Nella toponomastica di Colleferro non c’è, però, traccia di nessuna di queste donne perché oltre a Santa Barbara (la strada è parallela a via degli esplosivi cosicché il sacro guardi il profano) nel corso degli anni si è dedicato un largo a Santa Caterina, una viuzza a santa Lucia e, storia recente, è stata abbandonata la politica di santità, al fine di optare per un personaggio discusso come Oriana Fallaci, paladina, nell’ultima parte della sua esistenza, di una crociata contro l’Islam.

Senza polemica, non è forse un caso che Via Oriana Fallaci, incroci via Fabrizio Quattrocchi. Scrivendo questo breve articolo mi è tornata in mente una scena memorabile del film di Vittorio De Sica, interpretato dal grande Nino Manfredi e dalla magistrale Mariangela Melato: Lo chiameremo Andrea.
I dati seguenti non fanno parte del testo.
-- ==== Sys2Proof/Machine/ClearReturn.lean ====
section
/-! DEFINITION. 40_noop_clear_return.md: NOP, CLS, RET. In every meaning PC already holds a + 2 (R51). -/

namespace Sys2Proof.Machine

/-- `0000` (R63). -/
def execNop (s : State) : Host.Outcome State Fault Refusal := .next s

/-- `00E0` (R64). -/
def execCls (s : State) : Host.Outcome State Fault Refusal := .next (setFb s Framebuffer.clear)

/-- `00EE` (R65). -/
def execRet (s : State) : Host.Outcome State Fault Refusal :=
  match pop s with
  | .ok (a, s') => .next (setPc s' a)
  | .error f => raise f

end Sys2Proof.Machine
end

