-- ==== Sys2Proof/Machine/LoadBitwise.lean ====
section
/-! DEFINITION. 43_load_bitwise.md: loads and bitwise operations; none writes VF but as its named destination (R73). -/

namespace Sys2Proof.Machine

/-- `6xkk` (R74); recognised only under `P_EXTRAS = ON` (dispatch, R58). -/
def execLdByte (x : Reg) (kk : Byte) (s : State) : Host.Outcome State Fault Refusal := .next (writeReg s x kk)

/-- `8xy0` (R75). -/
def execLdReg (x y : Reg) (s : State) : Host.Outcome State Fault Refusal := .next (writeReg s x (readReg s y))

/-- `8xy1` (R76). -/
def execOrReg (x y : Reg) (s : State) : Host.Outcome State Fault Refusal :=
  .next (writeReg s x (readReg s x ||| readReg s y))

/-- `8xy2` (R77). -/
def execAndReg (x y : Reg) (s : State) : Host.Outcome State Fault Refusal :=
  .next (writeReg s x (readReg s x &&& readReg s y))

/-- `8xy3` (R78). -/
def execXorReg (x y : Reg) (s : State) : Host.Outcome State Fault Refusal :=
  .next (writeReg s x (readReg s x ^^^ readReg s y))

/-- `Cxkk` with the draw `r`: `V[x] <- r & kk` (R79). -/
def rndWith (r : Byte) (x : Reg) (kk : Byte) (s : State) : State := writeReg s x (r &&& kk)

/-- `Cxkk` (R79): a fresh draw per execution, a free value (D10, log 4); recognised only under `P_EXTRAS = ON` (R58). -/
def execRnd (x : Reg) (kk : Byte) (s : State) : Host.Outcome State Fault Refusal :=
  .next (rndWith (draw s).1 x kk (draw s).2)

end Sys2Proof.Machine
end

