-- ==== Sys2Proof/Laws/Stack.lean ====
section
/-! SUPPORT. Push and pop (10_state.md R25). -/

namespace Sys2Proof.Machine

/-- A push below capacity: the value at STACK[SP], SP up by one, all else as before. -/
theorem push_ok (s : State) (v : Word) (h : s.sp.val < 16) :
    push s v = .ok { s with stack := s.stack.set s.sp.val v, sp := ⟨s.sp.val + 1, by omega⟩ } := by
  simp [push, h]

theorem push_full (s : State) (v : Word) (h : s.sp = 16) : push s v = .error (.stackOverflow (s.pc - 2)) := by
  simp [push, h, instrAddr]

/-- A pop of a non-empty stack: STACK[SP-1], SP down by one, all else as before. -/
theorem pop_ok (s : State) (h : s.sp.val ≠ 0) :
    pop s = .ok (s.stack[s.sp.val - 1], { s with sp := ⟨s.sp.val - 1, by omega⟩ }) := by
  simp [pop, h]

theorem pop_empty (s : State) (h : s.sp = 0) : pop s = .error (.stackUnderflow (s.pc - 2)) := by
  simp [pop, h, instrAddr]

/-- Every case of a push. -/
theorem push_cases (s : State) (v : Word) :
    (∃ h : s.sp.val < 16,
      push s v = .ok { s with stack := s.stack.set s.sp.val v, sp := ⟨s.sp.val + 1, by omega⟩ }) ∨
    (s.sp = 16 ∧ push s v = .error (.stackOverflow (s.pc - 2))) := by
  by_cases h : s.sp.val < 16
  · exact .inl ⟨h, push_ok s v h⟩
  · have : s.sp = 16 := Fin.ext (by have := s.sp.isLt; simp; omega)
    exact .inr ⟨this, push_full s v this⟩

/-- Every case of a pop. -/
theorem pop_cases (s : State) :
    (s.sp.val ≠ 0 ∧ pop s = .ok (s.stack[s.sp.val - 1], { s with sp := ⟨s.sp.val - 1, by omega⟩ })) ∨
    (s.sp = 0 ∧ pop s = .error (.stackUnderflow (s.pc - 2))) := by
  by_cases h : s.sp.val = 0
  · have : s.sp = 0 := Fin.ext h
    exact .inr ⟨this, pop_empty s this⟩
  · exact .inl ⟨h, pop_ok s h⟩

end Sys2Proof.Machine
end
Scena nella quale Manfredi, maestro elementare, dovendo disegnare la forma di un uovo sulla lavagna e non trovando il gessetto per scrivere, si avvicina alla finestra, tocca con la punta di un dito una parte dello stipite e pronuncia la frase: “… almeno sto cementificio serve a qualcosa…” e disegna la forma di due uova sulla lavagna. Il cementificio in questione era proprio la “Calce e Cementi” (oggi Italcementi) di Colleferro, che all’epoca lasciava sulle intelaiature delle finestre del paese residui di polveri che fuoriuscivano dallo stabilimento durante le lavorazioni.

Nel film anche Mariangela Melato è una maestra elementare e compagna di vita di Manfredi. I due hanno difficoltà ad avere figli a causa di alcuni piccoli problemi relativi alla scarsa fecondità di lei. Forse il dramma più brutto per una donna, quello di non saper dare la vita a un altro essere. L’attrice ci ha lasciato da poco e rappresenta il tipo di donna migliore, la donna che sa di essere diversa dall’uomo, non lo imita, non se ne crede superiore ma lotta con lui per i suoi diritti e per quelli degli altri. Le relazioni umane, professionali, tra uomini e donne mai sono state, nella storia, semplici, a volte il pregiudizio aveva (e ha, ahinoi) il sopravvento su ciò che poi era la realtà e la toponomastica di Colleferro rappresenta proprio questo: un tabù mentale che percepisce la donna solo come santa, martire che come una Madonna rinuncia al suo essere sessualmente donna, sacrifica la propria vita come se dovesse sempre, in ogni caso, redimere cristianamente se stessa dal fatto intrinseco di essere donna.

Così come anche il greco Euripide, nella tragedia di Ippolito, chiede a Zeus: “perché hai dunque messo fra gli uomini un ambiguo malanno, portando le donne alla luce del sole?”.